White House still blaming 2008 recession for economic woes

Asked Wednesday why so many people seem to believe that the country is on the wrong track, White House Chief of Staff Denis McDonough blamed it largely on the 2008 recession, an event now seven years in the past. His comments came the morning after President Obama boasted of the “longest streak of private-sector job creation in history” in his final State of the Union speech Tuesday night.

The comments were made during a breakfast hosted by the Christian Science Monitor.
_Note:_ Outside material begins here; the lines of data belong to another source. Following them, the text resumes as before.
/-- Settles O10: an operand write is a replacement of one operand register; the other writes are ignored. -/
theorem registerWritesReachOneRegister : Obligations.RegisterWritesReachOneRegister := by
  intro r v s
  refine ⟨fun hr => ?_, ?_⟩
  · have hcmd := isOperand_ne_cmd hr
    refine ⟨writeReg r v s, rfl, readReg_writeReg_self hr v s, fun r' hne => readReg_writeReg_ne hcmd hne v s, ?_⟩
    rw [writeReg_eq_withRegs hcmd]
    rfl
  · rintro (rfl | rfl | rfl | rfl) <;> rfl

theorem isResultReg_iff (r : Reg) : isResultReg r = true ↔ r = .produced ∨ r = .consumed ∨ r = .result := by
  simp [isResultReg, or_assoc]

/-- Settles O55, by the test of R76. -/
theorem hostReadsReturnTheRegister : Obligations.HostReadsReturnTheRegister := by
  intro r s
  refine ⟨fun h => ?_, fun hb hr => ?_⟩
  · have hfree : (s.status.busy && isResultReg r) = false := by
      rcases h with hb | ⟨hp, hc, hr⟩
      · rw [hb, Bool.false_and]
      · have hno : isResultReg r = false := by
          rw [← Bool.not_eq_true, isResultReg_iff]
          simp [hp, hc, hr]
        rw [hno, Bool.and_false]
    simp [turn, hostReadReg, hfree]
  · simp [turn, hostReadReg, hb, (isResultReg_iff r).mpr hr]

theorem hostWriteMem_of_idle {s : State} {a : Nat} (hb : s.status.busy = false) (ha : a < s.mem.size) (b : Byte) :
    hostWriteMem a b s = .next { s with mem := s.mem.set a b } := by
  simp [hostWriteMem, hb, ha]

theorem hostReadMem_of_read {s : State} {a : Nat} {b : Byte} (hb : s.status.busy = false)
    (hr : s.mem.read a = some b) : hostReadMem a s = .next { s with hostData := BitVec.ofNat 32 b.toNat } := by
  obtain ⟨ha, hbyte⟩ := Memory.read_eq_some_iff.mp hr
  simp [hostReadMem, hb, ha, hbyte]

/-- Settles O19, by the two tests of a host access: BUSY, then the address against MEMSIZE. -/
theorem hostReachesMemoryOnlyWhileIdle : Obligations.HostReachesMemoryOnlyWhileIdle := by
  intro s a b
  refine ⟨fun hb => ?_, fun hb ha => ?_, fun hb hr => hostReadMem_of_read hb hr, fun hb ha => ?_⟩
  · simp [turn, hostWriteMem, hostReadMem, hb]
  · have hwritten : (s.mem.set a b).read a = some b :=
      Memory.read_eq_some_iff.mpr ⟨ha, Memory.byteAt_set_self s.mem a b⟩
    have hwithin := Memory.within_set s.mem b ha (Nat.le_refl a) (Nat.lt_succ_self a)
    exact ⟨s.mem.set a b, hostWriteMem_of_idle hb ha b, hwritten, ⟨rfl, fun _ hx => hwithin.read hx⟩,
      hostReadMem_of_read (s := { s with mem := s.mem.set a b }) hb hwritten⟩
  · simp [turn, hostWriteMem, hostReadMem, hb, Nat.not_lt.mpr ha]

theorem bitAt_getLsbD (b : Bool) {j : Nat} (hj : j < 32) (k : Nat) :
    (bitAt b j).getLsbD k = (b && decide (k = j)) := by
  cases b with
  | false => simp [bitAt]
  | true =>
    simp only [bitAt, if_true, BitVec.getLsbD_ofNat, Nat.testBit_two_pow, Bool.true_and]
    by_cases hk : k = j
    · simp [hk, hj]
    · simp [hk, Ne.symm hk]

/-- R24: CAUSE in bits 7:4. -/
theorem causeField_getLsbD (c : BitVec 4) (k : Nat) :
    (BitVec.ofNat 32 (c.toNat * 16)).getLsbD k = (decide (4 ≤ k ∧ k ≤ 7) && c.getLsbD (k - 4)) := by
  rw [BitVec.getLsbD_ofNat, show c.toNat * 16 = c.toNat * 2 ^ 4 from rfl, Nat.testBit_mul_two_pow]
  by_cases hk : k ≤ 7
  · have hk32 : k < 32 := by omega
    simp [hk, hk32, BitVec.getLsbD]
  · have hout : c.toNat.testBit (k - 4) = false := BitVec.getLsbD_of_ge c _ (by omega)
    simp [hk, hout]

/-- Settles O13: the four fields stand at bits of their own, so the OR has each of them at its place. -/
theorem statusWordHasTheFieldsOfR24 : Obligations.StatusWordHasTheFieldsOfR24 := by
  intro st k
  simp only [statusWord, BitVec.getLsbD_or, bitAt_getLsbD _ (show 0 < 32 by decide),
    bitAt_getLsbD _ (show 1 < 32 by decide), bitAt_getLsbD _ (show 2 < 32 by decide), causeField_getLsbD]
  by_cases h0 : k = 0
  · subst h0; simp
  by_cases h1 : k = 1
  · subst h1; simp
  by_cases h2 : k = 2
  · subst h2; simp
  by_cases h4 : 4 ≤ k ∧ k ≤ 7 <;> simp [h0, h1, h2, h4]

end Sys2Proof.Machine
end

section
/-! What a command leaves of buffer memory (20_memory.md R78, R80): the destination extent is all it writes, and its
source extent stays as it was. -/
namespace Sys2Proof.Machine

open Sys2Proof.Claim

/-! ### The extents of R78 in the words of the claims -/

theorem dstExtent_eq_destinationBytes (i : Instr) (o : Operands) : dstExtent i o = destinationBytes i o := by
  cases i <;> simp only [dstExtent, destinationBytes, pbencBound, planesOut, Nat.mul_comm] <;> rfl

theorem srcExtent_eq_sourceBytes (i : Instr) (o : Operands) : srcExtent i o = sourceBytes i o := by
  cases i <;> simp only [srcExtent, sourceBytes, planesIn, Nat.mul_comm]

/-- 60_exceptions.md R243: the operand check for intersecting extents is the negation of `Apart`. -/
theorem overlap_eq_false_iff_apart (i : Instr) (o : Operands) :
    overlap i o = false ↔ Apart o.src.toNat (sourceBytes i o) o.dst.toNat (destinationBytes i o) := by
  rw [overlap_eq_false_iff, srcExtent_eq_sourceBytes, dstExtent_eq_destinationBytes, Apart]

/-- R243: a command that is let through has extents that do not intersect. PALDEF and PALDET have no source. -/
theorem overlap_of_paramsOk {i : Instr} {o : Operands} (h : paramsOk i o = true) : overlap i o = false := by
  have hnosource : srcExtent i o = 0 → overlap i o = false := fun h0 => (overlap_eq_false_iff i o).mpr (.inl h0)
  cases i with
  | lit _ | nop | rep _ | paldef | paldet => exact hnosource rfl
  | pbdec | pbenc => simpa [paramsOk] using h
  | deint | intlv | transp | chunky | paldn | palup =>
    simp only [paramsOk, Bool.and_eq_true, Bool.not_eq_true'] at h
    exact h.2

/-! ### What every command leaves unchanged -/

theorem Memory.Confined.sameOutside {a n : Nat} {m m' : Memory} (h : Memory.Confined a (a + n) m m') :
    SameOutside m m' a n :=
  ⟨h.size, fun _ hx => h.read hx⟩

/-- A refused command leaves M alone. -/
theorem Ends.mem_of_refused {i : Instr} {s t : State} (h : Ends i s t) (hp : paramsOk i s.latch = false) :
    t.mem = s.mem := by
  obtain ⟨m, p, c, r, pc, q, _, hbad, _, rfl | ⟨f, rfl⟩⟩ := h <;> exact hbad hp

/-- R78: a command that is let through writes its destination extent at most; a refused one writes nothing. -/
theorem Ends.sameOutside {i : Instr} {s t : State} (h : Ends i s t) :
    SameOutside s.mem t.mem s.latch.dst.toNat (destinationBytes i s.latch) := by
  rw [← dstExtent_eq_destinationBytes]
  cases hp : paramsOk i s.latch with
  | true => obtain ⟨m, p, c, r, pc, q, hok, _, _, rfl | ⟨f, rfl⟩⟩ := h <;> exact (hok hp).sameOutside
  | false => rw [h.mem_of_refused hp]; exact ⟨rfl, fun _ _ => rfl⟩

/-- Settles O49: every command ends as `Ends` says. -/
theorem commandsWriteOnlyTheirDestination : Obligations.CommandsWriteOnlyTheirDestination := by
  intro i s t hi h
  obtain ⟨u, hu, hends⟩ := exec_command_ends hi s
  cases hu.symm.trans h
  exact hends.sameOutside

/-- Settles O50: a command that is let through writes nothing outside its destination extent, which lies apart from its
source; a refused one writes nothing. -/
theorem commandsNeverModifyTheirSource : Obligations.CommandsNeverModifyTheirSource := by
  intro i s t hi h a hlo hhi
  obtain ⟨u, hu, hends⟩ := exec_command_ends hi s
  cases hu.symm.trans h
  cases hp : paramsOk i s.latch with
  | true =>
    refine hends.sameOutside.2 a ?_
    rcases (overlap_eq_false_iff_apart i s.latch).mp (overlap_of_paramsOk hp) with h | h | h | h <;> omega
  | false => rw [hends.mem_of_refused hp]

end Sys2Proof.Machine
end

section
/-! Two runs of one computation on memories that agree on what it reads (20_memory.md R68): `Run.Pair` says that the runs
go in step, `Memory.Twins` what the two memories have in common. -/
namespace Sys2Proof.Machine

/-! ### Runs in step -/

/-- Both runs lie inside M, or both end in BusError, and what they reach is related. -/
inductive Run.Pair {σ : Type} (R : σ → σ → Prop) : Run σ → Run σ → Prop
  | ok {s s' : σ} : R s s' → Run.Pair R (.ok s) (.ok s')
  | bus {s s' : σ} : R s s' → Run.Pair R (.bus s) (.bus s')

theorem Run.Pair.andThen {σ : Type} {R : σ → σ → Prop} {r r' : Run σ} {k k' : σ → Run σ} (hr : Run.Pair R r r')
    (hk : ∀ s s', r = .ok s → R s s' → Run.Pair R (k s) (k' s')) :
    Run.Pair R (r.andThen k) (r'.andThen k') := by
  cases hr with
  | ok h => exact hk _ _ rfl h
  | bus h => exact .bus h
When a reporter asked about a December New York Times poll that put the nation’s “wrong track” numbers at 68 percent, McDonough replied that the “economy is changing [and] even people who are working are having a hard time keeping pace with that change.” He said that some government institutions meant to help people “were not living up to their traditional role.”

“Add on top of that the depth of the recession of 2007-2008 and the impact that that had on people across the board, from housing values to retirement and education savings, and people are right to be — and understandably — uneasy,” McDonough said.

McDonough said Obama would “redouble” his efforts during his eighth and final year in office to try to “buy back” greater trust in government institutions and that he had “very concrete ideas” on how to do that.

Asked about what Obama said was his greatest regret during his tenure in office — that partisan rancor had grown, not diminished — and who in particular was responsible for that, McDonough candidly responded, “The reason you asked me the question is the reason I don’t really want to answer it.”

He continued: “But I think there is probably a lot of us to blame, you know? The structure of our campaigns, the structure of our districts, what’s happening in terms of news media — that is to say you can select your news media in the way you can select your neighborhood or your church. You can end up in an echo chamber unless you aggressively work to get out of that, to seek different chambers of information and friendships and ideas.”